I have a client with a Drupal 7 website. They're an organisation with a committee who make the decisions regarding the website, etc. I'm trying to convince them to migrate their site to Backdrop, and would like some help in knowing how best to recommend Backdrop and allay their concerns...
I originally told them about Drupal's EOL and pointed them to my blog post for more information about their options. They understand the need to move away from Drupal 7, but had some questions about Backdrop. Specifically, they asked me:
As a contributor to [Backdrop] development, are you able to give any idea of the number of users and the number of developers using the platform? A developer we have been in touch with said “having security updates is very important”; in your opinion is there any basis for that and, if so, is it being addressed? [We] would hope that Backdrop is as secure as Drupal 7.
It can be tricky to determine the number of users/developers, but see if this helps:
- The number of websites using Backdrop is around 1,000 (https://backdropcms.org/project/usage/backdrop)
Note that this figure is taken from the number of websites that have a certain core module enabled and, as such, should be viewed as a minimum number of sites. There are likely quite a few sites that have disabled this module and therefore aren't included in this figure.
- There are 6 project management committee members and 3 core committers (https://backdropcms.org/leadership)

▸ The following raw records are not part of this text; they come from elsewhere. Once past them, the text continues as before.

/-- The loads and stores (Table ISA-6). -/
inductive MemOp where
  | ldd | ldl | ldq | std | stl | stq
deriving DecidableEq, Repr

/-- An instruction word of a loop engine without its P bit, by operand format (Table ISA-1). -/
inductive EngOp where
  | r (op : ROp) (rd rx ry rz opt : Fin 32)
  | ldi (rd : Fin 32) (imm : Fin 65536)
  | ldil (rd : Fin 32) (h : Bool) (imm : Fin 65536)
  | ldia (k : Bool) (idx : Fin 8) (imm : Fin 1048576)
  | addp (k : Bool) (idx : Fin 8) (imm : Fin 1048576)
  | memA (op : MemOp) (rt : Fin 32) (pt : Fin 8) (ofs : Fin 4096)
  | memM (op : MemOp) (rt : Fin 32) (pt : Fin 8) (md : Fin 4) (c : Bool)
  | br (cond : Fin 16) (target : Fin 16384)
  | brb (rx : Fin 32) (bit : Fin 16) (sense : Bool) (target : Fin 16384)
  | repeat_ (n : Bool) (len : Fin 256) (count : Fin 65536)
  | repeatr (n : Bool) (len : Fin 256) (rx : Fin 32)
  | call (target : Fin 16384)
  | ret
  | publish
  | waitev (ev : Fin 4)
  | raise_ (mb : Fin 32)
  | chk (cond : Fin 16) (tag : Fin 65536)
deriving DecidableEq, Repr


/-- What a task input is routed from (R43, R83): a routed sensor input, the field inputs, FA0 or FA1, a set-point, an injection
of the probe, a factor of its adaptation (0 aX, 1 aR, 2 aD; R161, R344), or the referee's relay state (bit 0 GRID closed, 1 OFF demand on
GRID, 2 power-stage stop, 3 lock-out). -/
inductive InSrc where
  | routed (k : Fin 64)
  | fio
  | fa (k : Fin 2)
  | setp (k : Fin 16)
  | probe (beta : Bool)
  | fact (k : Fin 3)
  | referee
deriving DecidableEq, Repr

/-- A routed sensor input (R206): its source, feedback class, FRZ_N, and the update groups that it affects. -/
structure Routed where
  k : Fin 64
  src : SnapIn
  fbClass : Fin 4
  frzN : Nat
  affected : Nat
deriving DecidableEq, Repr

/-- A routed input in a task's input buffer. -/
structure InBind where
  eng : EngIx
  ctx : CtxIx
  ofs : Nat
  src : InSrc
deriving DecidableEq, Repr

/-- What a place in a task's output shadows feeds (R94, R202, R263, R330, R391, R407). -/
inductive OutTo where
  | legCmp (l : LegIx)
  | carPer (c : CarIx)
  | ugEnable
  | supv (n : Fin 64)
  | probe
  | replayWord (w : Fin 256)
  | wearWord (w : Fin 64)
  | fioBit (ch : Fin 16) (bit : Fin 16)
deriving DecidableEq, Repr

/-- A binding of a place in a task's output shadows. -/
structure OutBind where
  eng : EngIx
  ctx : CtxIx
  ofs : Nat
  dest : OutTo
deriving DecidableEq, Repr

/-- The library modules of the kernel (Table GFK-1) and GMODE, whose steps a task takes at its run's start. -/
inductive KMod where
  | khome | swing | limit | gmode | angle | volt | vimp | curr | mod | dclink
deriving DecidableEq, Repr

/-- What the kernel's modules find among the routed inputs of their task, each a 16-bit code of its class (Tables SCO-4, GFK-1, R161, R164): the
phases of the capacitor voltage v, of the output current, of the bridge current, of the utility-side voltage vg and of the voltage at the point
of connection; the DC-link voltage; the battery current and its charge and discharge limits (R157); the set-points; the factors of the probe and
its injections; and the referee's relay state. With TOPO 2 phases 0 and 1 are the two halves. -/
inductive KQty where
  | v (ph : Fin 3)
  | io (ph : Fin 3)
  | il (ph : Fin 3)
  | vg (ph : Fin 3)
  | pcc (ph : Fin 3)
  | vdc
  | bat
  | batChg
  | batDis
  | pset
  | qset
  | vset
  | aX
  | aR
  | aD
  | inj (beta : Bool)
  | relay
deriving DecidableEq, Repr

/-- The place of a quantity in the input buffer of a context, as Ryette routes it. -/
structure KInBind where
  eng : EngIx
  ctx : CtxIx
  q : KQty
  ofs : Nat
deriving DecidableEq, Repr

/-- The bridge that MOD drives (Table GFK-1). -/
inductive Bridge where
  | twoLevel | npc | flying
deriving DecidableEq, Repr

/-- The bases (Table GFK-2), which the common PARAM section sets for every formation (R138). -/
structure KernBases where
  sbase : Nat
  vbase : Nat
  fbase : Nat
  vdcbase : Nat
  topo : Nat
deriving DecidableEq, Repr

/-- What a formation fixes for the kernel: the kernel home engine (R160); the loop parameters as coded (Table GFK-3); its kernel parameters, by
offset in Tables GFK-6 and RTB-5; the bridge and its legs by phase; the places of the inputs; the address and mailbox of the kernel status (R162)
and of the GMODE status (R192). -/
structure KernCfg where
  home : EngIx
  direct : Bool
  kpv : Nat
  kiv : Nat
  cf : Nat
  ff : Nat
  kpi : Nat
  kii : Nat
  lf : Nat
  adv : Nat
  negEn : Bool
  par : List (Nat × Int)
  bridge : Bridge
  legs : List (List LegIx)
  ins : List KInBind
  statAddr : Nat
  statMb : Fin 32
  gstatAddr : Nat
  gstatMb : Fin 32
deriving DecidableEq, Repr

/-- A task of a CODE section (R85–R91, R104): context by priority, class, Vk, policy (true: ABORT), limit, first instruction, the
initial pointers and modifiers, output regions (physical address, length), the common regions that it names, mailboxes, affected
groups, and the library modules it runs. -/
structure TaskDef where
  eng : EngIx
  ctx : CtxIx
  cls : Fin 4
  vk : Nat
  abort : Bool
  limit : Nat
  entry : Nat
  p : List Nat
  m : List Nat
  regions : List (Nat × Nat)
  commons : List (Nat × Nat)
  mailboxes : Nat
  affected : Nat
  mods : List KMod
deriving DecidableEq, Repr

/-- What a transfer-map entry does (R71), between engine-view addresses: copy 16 or 32 bits, copy scaled by a Q15 factor, or load
a constant. -/
inductive XferOp where
  | copy16 (src dst : Nat)
  | copy32 (src dst : Nat)
  | scale16 (src dst : Nat) (q15 : Int)
  | scale32 (src dst : Nat) (q15 : Int)
  | const16 (dst v : Nat)
  | const32 (dst v : Nat)
deriving DecidableEq, Repr

/-- The transfer map to this formation from another, for one engine: its entries in order. -/
structure Xfer where
  fromForm : Fin 4
  eng : EngIx
  ops : List XferOp
deriving DecidableEq, Repr

/-- A formation's sections as the loader takes them (Table PLB-3): tasks, routing, group owners, register settings of the FABRIC
and REPLAY sections (register address, value), its private ranges of DMEM and exchange memory (physical address, length; R68), initial memory
contents (physical address, bytes), engine code (offset in the half), transfer maps, the mirror set (exchange address, length), and what it fixes
for the kernel. -/
structure Formation where
  form : Fin 4
  half : Bool
  tasks : List TaskDef
  routed : List Routed
  ins : List InBind
  outs : List OutBind
  groupTask : List (UgIx × EngIx × CtxIx)
  regs : List (Nat × Word)
  priv : List (Nat × Nat)
  params : List (Nat × List Byte)
  code : List (EngIx × Nat × List Byte)
  transfer : List Xfer
  mirror : List (Nat × Nat)
  kern : Option KernCfg
deriving DecidableEq, Repr

/-- The sections common to all formations, as the loader takes them: FIELD registers, the common PARAM contents, the common
regions (R86), and the bases, where a formation uses the kernel. -/
structure Common where
  regs : List (Nat × Word)
  params : List (Nat × List Byte)
  regions : List (Nat × Nat)
  bases : Option KernBases := none
deriving DecidableEq, Repr



/-- A bit that a sensor link receives: its value before POL, in clock-and-data mode as the pin reads on the rising MCLK edge; the instant of its mid-bit
transition (Manchester), or of the MCLK edge that launched it (clock-and-data), in fine steps of 78.125 ps; and, in clock-and-data mode, the value on the
falling edge (R212–R214). -/
structure LinkBit where
  v : Bool
  t : Int
  f : Bool := v
deriving DecidableEq, Repr

/-- What a sensor link brings to a snapshot: the bits decoded since those already brought, oldest first, and whether the
snapshot bit had not been decoded by F0_LATCH (R219, R228). -/
structure LinkTap where
  link : SlIx
  bits : List LinkBit
  late : Bool
deriving DecidableEq, Repr


/-- A window of the probe's point in progress (R331, R339): its pair, 0 for the first window of the pair or 1 for the second, how many of its
measured samples have their entries, and the parts of SV and SI. -/
structure ProbeWin where
  pair : Nat
  win : Nat
  cnt : Nat := 0
  svRe : Int := 0
  svIm : Int := 0
  siRe : Int := 0
  siIm : Int := 0
deriving DecidableEq, Repr

/-- A sample of the probe whose entry has not yet been taken: the sample, its pair and window, whether it is a measured one, and its cosine
and sine codes. -/
structure ProbeTag where
  n : Nat
  pair : Nat
  win : Nat
  meas : Bool
  cq : Int
  sq : Int
deriving DecidableEq, Repr

/-- The probe beside its registers (R330–R347): a command that waits; the words of PROBE_CTRL, AMP, WIN, GUARD, SCRREF, KA, RATE, SMIREF
and of PROBE_PCFG as staged at the last START; the point, pair and window in progress and the index j of the next S0; whether the
point's last window awaits its entries; samples that await theirs; the windows of the point; pairs discarded in a row; whether an entry
with gate 1 has come while SUSPENDED; the sample of the last completed sweep; the injections in force; and whether the probe is held
SUSPENDED through a join, with the sample at which that ends. -/
structure ProbeSt where
  pend : Option Nat := none
  cfg : List Nat := []
  pcfg : List Nat := []
  k : Nat := 0
  pair : Nat := 0
  win : Nat := 0
  j : Int := 0
  waiting : Bool := false
  tags : List ProbeTag := []
  wins : List ProbeWin := []
  disc : Nat := 0
  resume : Bool := false
  lastSweep : Option Nat := none
  injA : Int := 0
  injB : Int := 0
  joinHold : Bool := false
  holdEnd : Option Nat := none
deriving DecidableEq, Repr


/-- What ECC finds on an access to memory (R466, R467): nothing, a corrected single-bit error, or an uncorrectable one. -/
inductive MemErr where
  | ok | corrected | uncorrectable
deriving DecidableEq, Repr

- There are 130 individuals, companies and organisations that choose to support Backdrop (https://backdropcms.org/support/supporters)
- There are over 2,000 registered users on BackdropCMS.org
- There are over 100 GitHub users in the Backdrop core organisation (only 25 of whom have public profiles however: https://github.com/orgs/backdrop/people)

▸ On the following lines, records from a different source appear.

-- ==== Sys2Proof/Machine/Bits.lean ====
section
/-! DEFINITION. Bit-field, sign-extension, saturation, rounding and byte-order helpers. -/

namespace Sys2Proof.Machine

/-- The bits [hi:lo] of a natural number. -/
def bits (x hi lo : Nat) : Nat := x / 2 ^ lo % 2 ^ (hi + 1 - lo)

/-- Bit `i` of a natural number. -/
def bitAt (x i : Nat) : Bool := x / 2 ^ i % 2 == 1

/-- `x` with its bits [hi:lo] replaced by the low bits of `v`. -/
def putBits (x hi lo v : Nat) : Nat :=
  x - bits x hi lo * 2 ^ lo + v % 2 ^ (hi + 1 - lo) * 2 ^ lo

/-- The two's-complement value of the low `w` bits of `x`. -/
def sext (w x : Nat) : Int :=
  let y := x % 2 ^ w
  if y < 2 ^ (w - 1) then (y : Int) else (y : Int) - (2 ^ w : Nat)

/-- The `w`-bit two's-complement code of an integer, taken modulo 2^w. -/
def wrap (w : Nat) (i : Int) : Nat := (i % ((2 ^ w : Nat) : Int)).toNat

/-- Clamp an integer to lo…hi. -/
def clampI (lo hi i : Int) : Int := if i < lo then lo else if hi < i then hi else i

/-- Clamp a natural number to lo…hi. -/
def clampN (lo hi n : Nat) : Nat := if n < lo then lo else if hi < n then hi else n

/-- Saturation to a signed `w`-bit range. -/
def satI (w : Nat) (i : Int) : Int := clampI (-(2 ^ (w - 1) : Nat)) ((2 ^ (w - 1) : Nat) - 1) i

/-- Saturation to 16 bits. -/
def sat16 (i : Int) : Int := satI 16 i

/-- Saturation to 32 bits. -/
def sat32 (i : Int) : Int := satI 32 i

/-- Saturation to 40 bits. -/
def sat40 (i : Int) : Int := satI 40 i

/-- Arithmetic shift right: floor division by 2^n. -/
def asr (i : Int) (n : Nat) : Int := i / ((2 ^ n : Nat) : Int)

/-- `num / den` rounded to the nearest integer, ties toward +∞ (den > 0). -/
def roundHalfUp (num : Int) (den : Nat) : Int := (2 * num + den) / (2 * (den : Int))

/-- `num / den` rounded to the nearest integer, ties away from zero (den > 0). -/
def roundHalfAway (num : Int) (den : Nat) : Int :=
  if 0 ≤ num then (2 * num + den) / (2 * (den : Int)) else -((2 * (-num) + den) / (2 * (den : Int)))

/-- `num / den` rounded to the nearest integer, ties to the even one (den > 0). -/
def roundHalfEven (num : Int) (den : Nat) : Int :=
  let q := num / (den : Int)
  let r := num % (den : Int)
  if 2 * r < den then q else if 2 * r = den then (if q % 2 = 0 then q else q + 1) else q + 1

/-- `num / den` truncated toward zero (den > 0). -/
def truncDiv (num : Int) (den : Nat) : Int := if 0 ≤ num then num / (den : Int) else -((-num) / (den : Int))

/-- The integer square root (floor) of `n`, given that it is `r` plus a number of `k` bits: bit by bit from the top. -/
def isqrtAux : Nat → Nat → Nat → Nat
  | 0, _, r => r
  | k + 1, n, r => if (r + 2 ^ k) * (r + 2 ^ k) ≤ n then isqrtAux k n (r + 2 ^ k) else isqrtAux k n r

/-- The integer square root (floor) of `n`. -/
def isqrt (n : Nat) : Nat := isqrtAux (Nat.log2 n / 2 + 1) n 0

/-- 1 for true, 0 for false. -/
def b2n (b : Bool) : Nat := if b then 1 else 0

/-- The numbers below `n` whose bit is set in `mask`, in rising order. -/
def maskBits (n mask : Nat) : List Nat := (List.range n).filter (bitAt mask)

/-- The mask with the bits of `l` set. -/
def maskOf (l : List Nat) : Nat := (l.eraseDups.map (2 ^ ·)).sum

/-- Bit `i` of `mask` set to `b`. -/
def setMask (mask i : Nat) (b : Bool) : Nat :=
  if bitAt mask i then (if b then mask else mask - 2 ^ i) else (if b then mask + 2 ^ i else mask)

/-- `x` with the bits of `mask` taken from `v`. -/
def mergeBits (x v mask : Nat) : Nat := (x &&& (0xFFFFFFFF - mask)) ||| (v &&& mask)

/-- Bitwise or of two natural masks below 2^64. -/
def orMask (a b : Nat) : Nat := a ||| b

/-- `n` little-endian bytes of `x`. -/
def leBytes (n x : Nat) : List Byte := (List.range n).map fun i => BitVec.ofNat 8 (x / 256 ^ i)

/-- The value of little-endian bytes. -/
def ofLE : List Byte → Nat
  | [] => 0
  | b :: t => b.toNat + 256 * ofLE t

/-- One step of the CRC-16 of R281 over a byte: polynomial 0x1021, not reflected. -/
def crc16Byte (crc : Nat) (b : Byte) : Nat :=
  (List.range 8).foldl
    (fun c _ => if bitAt c 15 then (c * 2 % 0x10000) ^^^ 0x1021 else c * 2 % 0x10000)
    (crc ^^^ (b.toNat * 256))

/-- The CRC-16 of R281: initial value 0xFFFF, no final XOR. -/
def crc16 (bs : List Byte) : Nat := bs.foldl crc16Byte 0xFFFF

/-- One step of a reflected CRC-32 (polynomial 0x04C1_1DB7) over a byte. -/
def crc32Byte (crc : Nat) (b : Byte) : Nat :=
  (List.range 8).foldl (fun c _ => if c % 2 = 1 then (c / 2) ^^^ 0xEDB88320 else c / 2) (crc ^^^ b.toNat)

/-- The CRC-32 with initial value and final XOR 0xFFFF_FFFF. -/
def crc32 (bs : List Byte) : Nat := (bs.foldl crc32Byte 0xFFFFFFFF) ^^^ 0xFFFFFFFF

/-- `n` big-endian bytes of `x`. -/
def beBytes (n x : Nat) : List Byte := (leBytes n x).reverse

end Sys2Proof.Machine
end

- There are over 80 GitHub users in the Backdrop contrib organisation (responsible for writing additional modules, themes, etc.) (only 38 of whom have public profiles however: https://github.com/orgs/backdrop-contrib/people)

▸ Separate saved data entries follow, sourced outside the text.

-- ==== Sys2Proof/Machine/Real.lean ====
section
/-! DEFINITION. Functions of real numbers to the precision that a rounding to the nearest code needs: square roots, sines and cosines,
angles. -/

namespace Sys2Proof.Machine

/-! ## Sine and cosine (R130) -/

/-- 2^96. -/
abbrev trigScale : Int := 79228162514264337593543950336

/-- 2π × 2^96, to the nearest integer. -/
abbrev twoPi96 : Int := 497805226624462170461043889244

/-- One Taylor step pair: the sum of alternating terms x^(2k+o) / (2k+o)!, from the term `t` on, scaled by 2^96. -/
def taylor : Nat → Nat → Int → Int → Int → Int
  | 0, _, _, _, sum => sum
  | f + 1, k, x2, t, sum => taylor f (k + 2) x2 (-(t * x2) / trigScale / ((k + 1 : Nat) * (k + 2 : Nat) : Int)) (sum + t)

/-- The angle of φ = `ph` / 2^24 turn in −π … π, scaled by 2^96. -/
def trigAngle (ph : Nat) : Int := sext 24 ph * twoPi96 / 16777216

/-- 2^15 × sin and 2^15 × cos of φ = `ph` / 2^24 turn, each rounded to the nearest integer; 32,768 is written as 0x7FFF. -/
def trigSinCos (ph : Nat) : Int × Int :=
  let x := trigAngle ph
  let x2 := x * x / trigScale
  let rnd (v : Int) : Int := min 32767 (roundHalfUp (v * 32768) (2 ^ 96))
  (rnd (taylor 30 1 x2 x 0), rnd (taylor 30 0 x2 trigScale 0))

/-- cos and sin of an angle in turns, num / den, scaled by 2^96. -/
def cosSin96 (num : Int) (den : Nat) : Int × Int :=
  let d : Int := max 1 den
  let r := num % d
  let h := if 2 * r > d then r - d else r
  let x := h * twoPi96 / d
  let x2 := x * x / trigScale
  (taylor 40 0 x2 trigScale 0, taylor 40 1 x2 x 0)

/-- The greatest angle a / 2^33 turn at or below that of (x, y), for an angle in the upper half plane, from bit `b` down. -/
def angleGo (x y : Int) : Nat → Nat → Nat
  | 0, a => a
  | b + 1, a =>
    let t := a + 2 ^ b
    let cs := cosSin96 t (2 ^ 33)
    if 0 ≤ cs.1 * y - cs.2 * x then angleGo x y b t else angleGo x y b a

/-- The angle of (x, y) ≠ (0, 0) as the nearest U32 turn. -/
def turn32 (x y : Int) : Nat :=
  let neg := decide (y < 0) || (y == 0 && decide (x < 0))
  let a := if neg then angleGo (-x) (-y) 32 0 + 2 ^ 32 else angleGo x y 32 0
  (a + 1) / 2 % 2 ^ 32

/-- The nearest integer to √(num/den), num and den natural. -/
def roundSqrt (num den : Nat) : Nat := (isqrt (4 * num / max 1 den) + 1) / 2

/-- The nearest integer to a rational, ties toward +∞. -/
def roundRat (r : Rat) : Int := roundHalfUp r.num r.den

end Sys2Proof.Machine
end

- And finally, you can consider any Drupal 7 developer to be a Backdrop developer, based on the code similarity and upgradability
I agree [that] having security updates is very important. Backdrop also agrees. Here is their Security page (https://backdropcms.org/security) which provides details about their security team, how to receive updates, report issues, etc., and it also lists security advisories Backdrop has previously issued. As Drupal 7 and Backdrop are very similar in terms of their code base, most Drupal 7 security advisories apply to Backdrop as well, though Backdrop has released some advisories in the past that were unique to Backdrop.
So yes, Backdrop is just as secure as Drupal 7.
They've now gotten back to me, saying:
The committee members of our group are nervous about migrating to Backdrop for various reasons, mainly to do with the low take-up and lack of features we may or may not need further down the track.
I understand their concerns - they don't want to commit to a system that might not be popular, have much activity, might disappear in future, etc. So how do I convince them that Backdrop isn't going anywhere, that it's growing, that new features can and are being added, etc.? They haven't told me who else they've been in touch with, but I imagine it'll have been a Wordpress developer, so how do we complete with Wordpress' popularity and feature-set?
This is all very specific to my client's situation, but we can use this discussion to better promote and recommend Backdrop to Drupal 7 clients in general too.